Suds popped straight up out of the floor next to us. “Aww, come on!” He turned away. “You weren’t kidding, Frank.” He forced himself to turn back to us. “Enough with the smooching. Frankie and I have a plan, and it starts with you ending the lip-lock.”
I didn’t get it. “What can two ghosts possibly do?”
“I’m going to forget you just asked that,” Suds said. “You’re gonna change your tune anyway when Frankie and I set off my charge.”
Heavens to Betsy. “You’re going to blow the vault? How?”
Ellis appeared as surprised as I felt. “I thought you said they can’t touch anything.”
“They can’t.”
That didn’t stop Suds from grinning like a maniac. “I could touch all kinds of things before I knew I was dead. I just need to think like I’m alive!”
“You can’t just decide that,” I protested.
“I do believe that’s a dare,” Suds drawled, sinking back into the floor.
Frankie watched him go. “He just needs to push down on the lever. It’s a solid inch, but if anybody can do it, Suds can.” Frankie grinned as if pleased to see his friend in such high spirits. “He always did like to blow things up.”
“Go cheer him on,” I said, hoping they could do it.
Ellis placed a hand on my arm. “Let’s get back. We don’t know how much dynamite is down there.”
“Plenty, I assure you,” Frankie’s voice echoed from under the floor.
“Do you think they can pull this off?” Ellis asked.
“Maybe.” They certainly seemed to think they could. What choice did we have but to believe in them?
Of course, S
uds had believed he could break in eighty years ago.
“This way.” Ellis led me to the far end of the vault, as distant as we could get from the gangster’s explosives. “It could get ugly,” he said low under his breath. “I still have my duty vest on. I’m going to cover you and protect you as well as I can.”
“A duty vest is for bullets, not explosions.”

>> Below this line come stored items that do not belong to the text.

-- ==== Sys2Proof/Certificates/Slice0/Obligations.lean ====
section
/-!
DEFINITION. Certificates/Slice0/Obligations.lean: the statements to be proved. A command that has its effect answers a
next state, and `Completes` says what holds of it.
-/

open Sys2Proof Sys2Proof.Machine

namespace Sys2Proof.Machine

/-- The command answers a next state, of which `P` holds. -/
def Completes (i : Instr) (s : State) (P : State → Prop) : Prop := ∃ t, exec i s = .next t ∧ P t

/-- A register that counted `n` (R459): it saturates at its top. -/
def Counted (off n : Nat) (s t : State) : Prop := t.reg off = capAt (regTop off) (s.reg off + n)

/-- The flag of a register. -/
def State.flag (s : State) (off i : Nat) : Bool := bitOf (s.reg off) i

end Sys2Proof.Machine

/-! ## The queue and the outcomes -/

/-- A step takes the command at the front of the queue and executes it on the state with the queue's rest. -/
def Obligations.StepRunsFront : Prop :=
  ∀ (c : Instr) (rest : List Instr) (s : State),
    step { s with pending := c :: rest } = exec c { s with pending := rest }

/-- On an empty queue the module idles: the model's choice (log 1). -/
def Obligations.EmptyQueueIdles : Prop := ∀ s : State, s.pending = [] → step s = .next s

/-- No command changes the queue of those that wait behind it. -/
def Obligations.QueueKept : Prop := ∀ (c : Instr) (s t : State), exec c s = .next t → t.pending = s.pending

/-- Every command of every state answers a next state, but an OVERVOLTAGE beyond the absolute maximum ratings, for which
the spec gives no behaviour (R381): that one, and only that one, ends in a fault. -/
def Obligations.OnlyOvervoltageFaults : Prop :=
  ∀ (c : Instr) (s : State),
    (∃ v : Int, c = .overvoltage v ∧ (100 < v ∨ v < -100) ∧ exec c s = .fault .absoluteMaximum) ∨
    ((∀ v : Int, c = .overvoltage v → -100 ≤ v ∧ v ≤ 100) ∧ ∃ t, exec c s = .next t)

/-! ## The input, hold-up, rails and clocks -/

/-- R381: a sag is counted and flagged; a permitted surge is flagged; the input in the band from 56 V to 60 V sets
INPUT_LOW and clears INPUT_OK, above it the reverse, and the reading stands in PWR.INPUT. -/
def Sys2Proof.Machine.Says.InputEventsReported : Prop :=
  ∀ s : State, s.running = true →
    Completes .inputSag s (fun t => t.flag rPwrStatus 2 = true ∧ Counted rPwrCtrSAGS 1 s t) ∧
    Completes .inputSurge s (fun t => t.flag rPwrStatus 3 = true) ∧
    ∀ volts, 5600 ≤ volts → volts ≤ 8000 → Completes (.inputLow volts) s (fun t =>
      t.flag rPwrStatus 1 = decide (volts < 6000) ∧ t.flag rPwrStatus 0 = decide (6000 ≤ volts) ∧
      t.field rPwrInput 15 0 = volts)

/-- R299 and R381: hold-up goes from loss of the input, or an overvoltage within the ratings, through its stages in order,
and nothing else moves it on. What each stage reports is stated with it: at 10 µs HOLDUP is set and every running packet
stops with no record; at 100 µs the links are down; at 10 ms HOLDUP_DONE is set. -/
def Sys2Proof.Machine.Says.HoldupSequence : Prop :=
  ∀ s : State,
    (s.running = true → Completes .inputLoss s (fun t => t.halt.stage = 1 ∧ t.halt.cause = 1 ∧ t.reg rPwrLastHalt = 1 ∧
      t.flag rPwrStatus 0 = false ∧ t.flag rPwrStatus 1 = false)) ∧
    (∀ v : Int, s.running = true → 80 < v → v ≤ 100 → Completes (.overvoltage v) s (fun t =>
      t.halt.stage = 1 ∧ t.halt.cause = 2 ∧ t.halt.switchOpen = true ∧ t.reg rPwrLastHalt = 2 ∧
      t.flag rPwrStatus 0 = false)) ∧
    (s.halt.stage = 1 → Completes .holdup s (fun t => t.halt.stage = 2 ∧ t.flag rSnapStatus snapHoldup = true ∧
      ∀ e, t.run e = none)) ∧
    (s.halt.stage = 2 → Completes .holdupClockStop s (fun t => t.halt.stage = 3 ∧
      ∀ p, p < 4 → (t.port p).state = 0 ∨ (t.port p).state = 4)) ∧
    (s.halt.stage = 3 → Completes .holdupFlashStop s (fun t => t.halt.stage = 4 ∧ t.snap.staging = none ∧
      t.snap.drain = none ∧ t.snap.gens = s.snap.gens)) ∧
    (s.halt.stage = 4 → Completes .journalTail s (fun t => t.halt.stage = 5)) ∧
    (s.halt.stage = 5 → Completes .holdupDone s (fun t => t.halt.stage = 6 ∧ t.flag rSnapStatus snapHoldupDone = true)) ∧
    (s.halt.stage = 6 → Completes .converterStop s (fun t => t.halt.powerGood = false))


namespace Sys2Proof.Machine

/-- One byte of device memory. -/
def State.byte (s : State) (a : Nat) : Byte := Tbl.get memDefault s.mem a

/-- Every byte of device memory outside `n` bytes at `a` is as it was. -/
def OnlyBytes (a n : Nat) (s t : State) : Prop := ∀ x, x < a ∨ a + n ≤ x → t.byte x = s.byte x

/-- Every byte of device memory is as it was. -/
def SameMem (s t : State) : Prop := ∀ x, t.byte x = s.byte x

/-- Every register is as it was, but those named. -/
def OnlyRegs (l : List Nat) (s t : State) : Prop := ∀ off, off ∉ l → t.reg off = s.reg off

/-- An entry of a kind went into the audit log, with the tick in force; a checkpoint may have followed it (R413, R414). -/
def Audited (kind : Nat) (s t : State) : Prop :=
  ∃ e, (t.sec.entries.getLast? = some e ∨ t.sec.entries.dropLast.getLast? = some e) ∧
    fieldAt e 0x18 2 = kind ∧ fieldAt e 8 8 = s.tick.now.toNat

/-- What a reset of the module leaves, whatever its cause: what R399 says is lost, what it says is kept, and where R394
ends, with a boot image that R395 accepts and without one. -/
def Restarted (cause : Nat) (cold : Bool) (s t : State) : Prop :=
  t.reg rHubResetCause = cause ∧ t.field rHubReady 3 0 = (if s.bootChoice.isSome then 6 else 7) ∧
  t.mem = [] ∧ t.badWords = [] ∧ t.binding = {} ∧ t.engines = [] ∧ t.kvTable = none ∧ t.host.extents = [] ∧
  t.snap.ownerMap = [] ∧ (∀ r, r < 4 → t.reg (rCmdCFG r) = 0x10) ∧ t.tick.now = 0#64 ∧ t.budget = {} ∧
  t.snap.gens = s.snap.gens ∧ t.snap.retired = s.snap.retired ∧ t.inst = s.inst ∧ t.nvm.repair = s.nvm.repair ∧
  t.reg rPwrLastHalt = s.reg rPwrLastHalt ∧ (cold = false → t.reg rClkRtc = s.reg rClkRtc) ∧
  (s.bootChoice.isSome = true → t.tick.first = true)

end Sys2Proof.Machine

/-! ## Resets -/

/-- The module right after reset, by the reset values of spec/26 and of the blocks: the tick period is 1,000 µs (R27), each
die holds 8 of the 16 budget tokens, the fabric ID is unassigned, no ring runs, and nothing is bound. -/
def Obligations.ResetState : Prop :=
  State.reset.pending = [] ∧ State.reset.tick.period = 1000 ∧ State.reset.tick.now = 0#64 ∧
  State.reset.budget.held0 = 8 ∧ State.reset.budget.held1 = 8 ∧ State.reset.budget.free = 0 ∧
  State.reset.reg rHubFabricId = 0xFFFF ∧ State.reset.reg rHubReady = 0 ∧ State.reset.binding.active = none ∧
  (∀ r, r < 4 → State.reset.reg (rCmdCFG r) = 0x10) ∧ (∀ p, p < 4 → (State.reset.port p).state = 0) ∧
  State.reset.tel.traceSel = 0 ∧ State.reset.tel.logSel = 0xF ∧ Memory.wf State.reset.mem = true

/-- R394, R399, R400: power good, a due reset by HUB.RESET or after a halt, RESET_N, and the return of the input after
hold-up each restart the whole module with their own cause; an input that returns before hold-up has ended only waits. -/
def Sys2Proof.Machine.Says.ModuleResetsRestart : Prop :=
  ∀ (s : State) (bad : Nat) (fails : List (Nat × List Nat)),
    (∀ broken, s.halt.powerGood = false → Completes (.powerGood broken bad fails) s (fun t =>
      Restarted 0 true s t ∧ t.nvm.sealFuse = (s.nvm.sealFuse || broken))) ∧
    (∀ cause, s.resetDue = some cause → Completes (.moduleReset bad fails) s (Restarted cause false s)) ∧
    (s.halt.powerGood = true → s.halt.stage = 0 ∨ s.halt.stage = 6 →
      Completes (.resetN bad fails) s (Restarted 4 false s)) ∧
    (s.halt.powerGood = true → s.halt.cause = 1 ∨ s.halt.cause = 2 → s.halt.stage = 6 →
      Completes (.inputReturn bad fails) s (Restarted s.halt.cause false s)) ∧
    (s.halt.powerGood = true → s.halt.cause = 1 ∨ s.halt.cause = 2 → s.halt.stage ≠ 0 → s.halt.stage ≠ 6 →
      Completes (.inputReturn bad fails) s (fun t => t.halt.returned = true ∧ t.halt.stage = s.halt.stage))

/-- R399 and R401: a die reset that HUB.RESET asked for empties the die's shared memory and stops every engine of it, and
leaves every other byte as it was; while a plan is active or armed it is refused. Its end serves the die again. -/
def Sys2Proof.Machine.Says.DieResets : Prop :=
  ∀ (s : State) (die : Nat), die < 2 →
    (s.halt.stage = 0 → bitOf s.resetReq 0 = false → bitOf s.resetReq (1 + die) = true → s.binding.active = none →
      s.binding.armed = none → Completes (.dieReset die) s (fun t =>
        listGet false t.dieReset die = true ∧ bitOf t.resetReq (1 + die) = false ∧
        (∀ e, engDie e = die → t.run e = none) ∧ Audited 5 s t ∧
        (∀ a, shmBase die ≤ a → a < shmBase (die + 1) → t.byte a = memDefault a) ∧
        (∀ a, a < shmBase die ∨ shmBase (die + 1) ≤ a → t.byte a = s.byte a))) ∧
    (s.halt.stage = 0 → bitOf s.resetReq 0 = false → bitOf s.resetReq (1 + die) = true →
      s.binding.active.isSome = true ∨ s.binding.armed.isSome = true → Completes (.dieReset die) s (fun t =>
        t.flag rHubResetStatus 0 = true ∧ t.engines = s.engines ∧ SameMem s t)) ∧
    (∀ fails, listGet false s.dieReset die = true → Completes (.dieResetEnd die fails) s (fun t =>
      listGet false t.dieReset die = false ∧ SameMem s t))

/-- R399 and R401: an engine reset that HUB.RESET asked for stops the engine's packet, on both streams of a matrix core, and
is entered in the audit log; for an identifier that names no engine, and for a Yo-yo or the hub transfer engine, it is
refused. -/
def Sys2Proof.Machine.Says.EngineResets : Prop :=
  ∀ (s : State), s.halt.stage = 0 → bitOf s.resetReq 0 = false → bitOf s.resetReq 3 = true →
    (isEngine (s.reg rHubResetEngine) = true → engClass (s.reg rHubResetEngine) ≠ 8 →
      engClass (s.reg rHubResetEngine) ≠ 9 → Completes .engineReset s (fun t =>
        t.run (s.reg rHubResetEngine) = none ∧ bitOf t.resetReq 3 = false ∧ Audited 5 s t ∧
        (engClass (s.reg rHubResetEngine) = 1 ∨ engClass (s.reg rHubResetEngine) = 2 →
          t.run (engineId 1 (engDie (s.reg rHubResetEngine)) (engInst (s.reg rHubResetEngine))) = none ∧
          t.run (engineId 2 (engDie (s.reg rHubResetEngine)) (engInst (s.reg rHubResetEngine))) = none))) ∧
    (isEngine (s.reg rHubResetEngine) = false ∨ engClass (s.reg rHubResetEngine) = 8 ∨
      engClass (s.reg rHubResetEngine) = 9 → Completes .engineReset s (fun t =>
        t.flag rHubResetStatus 0 = true ∧ t.engines = s.engines ∧ SameMem s t))

/-! ## Clocks, rails, the thermal trip -/

/-- R375, R376, R379: the loss of a reference is shown as coasting and latched as lost, and counted; at the SerDes PLL every
port that is not disabled goes down, at the PCIe PLL the link. Loss of XB stops the real-time count. -/
def Sys2Proof.Machine.Says.ReferencesLost : Prop :=
  ∀ s : State,
    (∀ pll, pll < 9 → s.coasting pll = false → Completes (.referenceLoss pll) s (fun t =>
      t.coasting pll = true ∧ t.flag rClkStatus (9 + pll) = true ∧ Counted rClkLosses 1 s t ∧
      (pll = 7 → ∀ p, p < 4 → (t.port p).state = 0 ∨ (t.port p).state = 4) ∧
      (pll = 8 → t.reg rPcieStatus % 1024 = 0 ∧ t.host.reads = []))) ∧
    Completes .xbLost s (fun t => t.clk.rtcStopped = true ∧ t.flag rClkStatus 18 = true)

/-- R369, R377, R378: a re-lock in progress ends, with the PLL coasting exactly when no edge of its source came; one that a
swap fell on meanwhile starts anew. -/
def Sys2Proof.Machine.Says.RelockEnds : Prop :=
  ∀ (s : State) (pll : Nat) (found : Bool) (x : Relock), pll < 9 →
    s.clk.running.find? (fun r => r.pll == pll) = some x → x.ring = none →
    Completes (.relockEnd pll found) s (fun t => t.coasting pll = !found ∧
      ((x.again = false → ∀ r ∈ t.clk.relocks, r.pll ≠ pll) ∧
       (x.again = true → ({ pll := pll } : Relock) ∈ t.clk.relocks)))

/-- R387 to R390: a rail that fails is shown off; a die's rail fences its cores, the hub's begins the halt. A thermal trip
goes into the halt from its 10 µs step, with every packet stopped and no record. A coolant condition is shown while it
holds. -/
def Sys2Proof.Machine.Says.RailsAndHeat : Prop :=
  ∀ s : State, s.running = true →
    (∀ rail, rail < 15 → Completes (.railFault rail) s (fun t => t.flag rPwrRailOff rail = true ∧
      (∀ c, rail < 2 → c < 64 → (t.core (coreKey rail c)).fenced = true))) ∧
    Completes (.railFault 15) s (fun t => t.halt.stage = 1 ∧ t.halt.cause = 4 ∧ t.reg rPwrLastHalt = 4) ∧
    Completes .thermalTrip s (fun t => t.halt.stage = 2 ∧ t.halt.cause = 3 ∧ t.reg rPwrLastHalt = 3 ∧
      t.flag rSnapStatus snapHoldup = true ∧ ∀ e, t.run e = none) ∧
    (∀ which on, which < 4 → Completes (.coolantCondition which on) s (fun t => t.flag rPwrStatus (9 + which) = on))

namespace Sys2Proof.Machine

/-- The commands that may move budget tokens: a mark, and a reset of the module. -/
def Instr.movesTokens : Instr → Bool
  | .budgetMark .. | .powerGood .. | .moduleReset .. | .resetN .. | .inputReturn .. => true
  | _ => false

end Sys2Proof.Machine

/-- R384: when P still exceeds the cap 10 ms (100 marks) after both dies have come to hold one token each, CAP_UNREACHABLE
is set and the alarm raised; no token moves, now or at any other command but a mark or a reset of the module. -/
def Sys2Proof.Machine.Says.CapUnreachable : Prop :=
  (∀ s : State, s.running = true → s.mon.overMarks = 101 → s.mon.above = true →
    Completes .capUnreachable s (fun t => t.flag rPwrStatus 5 = true ∧ t.budget = s.budget ∧
      bitOf ((t.src srcPwr).codes.toNat) 0x24 = true)) ∧
  (∀ (c : Instr) (s t : State), exec c s = .next t → Instr.movesTokens c = false → t.budget = s.budget)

He huffed out a breath. “It’s a lot better than nothing.” He caught my eye. “We’re going to make it through this.”
I wanted to believe that. “You actually sound kind of convinced this time.”
“I am,” he said, hugging me close, trapping me safe between his solid chest and the steel of the vault. “We’re doing this. You and me.”
The air grew chilly. I pressed my forehead against Ellis’s upper chest and we braced ourselves.
“You can do it!” Frankie shouted like he was an Olympic coach. “Come on! You’ve been waiting for this your whole afterlife!”
“Urrrrrrgh!” Suds groaned. “I’m alive, I’m alive, I’m alive…!”
I slammed my eyes shut and gripped Ellis’s shirt in both hands, holding on tight.
Then, silence.
“Huh,” Frankie said, his voice echoing through the floor.
“Let me try it another way,” Suds said, sounding a little desperate. “I’m alive…and there’s money!”
I kept my head down and my eyes shut even though I didn’t see how they were ever going to be able to—boom!
The floor shook and I held on to Ellis as the explosion rang out against the metal walls of the vault. I pressed harder against his shoulder, choking on the dust.
“Did it work?” I stammered, daring to look.
As the air cleared, I saw Frankie’s head pop out of the middle of a hole in the floor. Just his head. Everything below the shoulders had gone missing, but he didn’t care. He grinned like a gangster who just broke into the vault at the First Sugarland Bank. “That was fantastic!”
Suds shot up out of the hole past him. He looked like a kid on Christmas morning. Tears filled his eyes as he threw his hands up in the air. “At last!”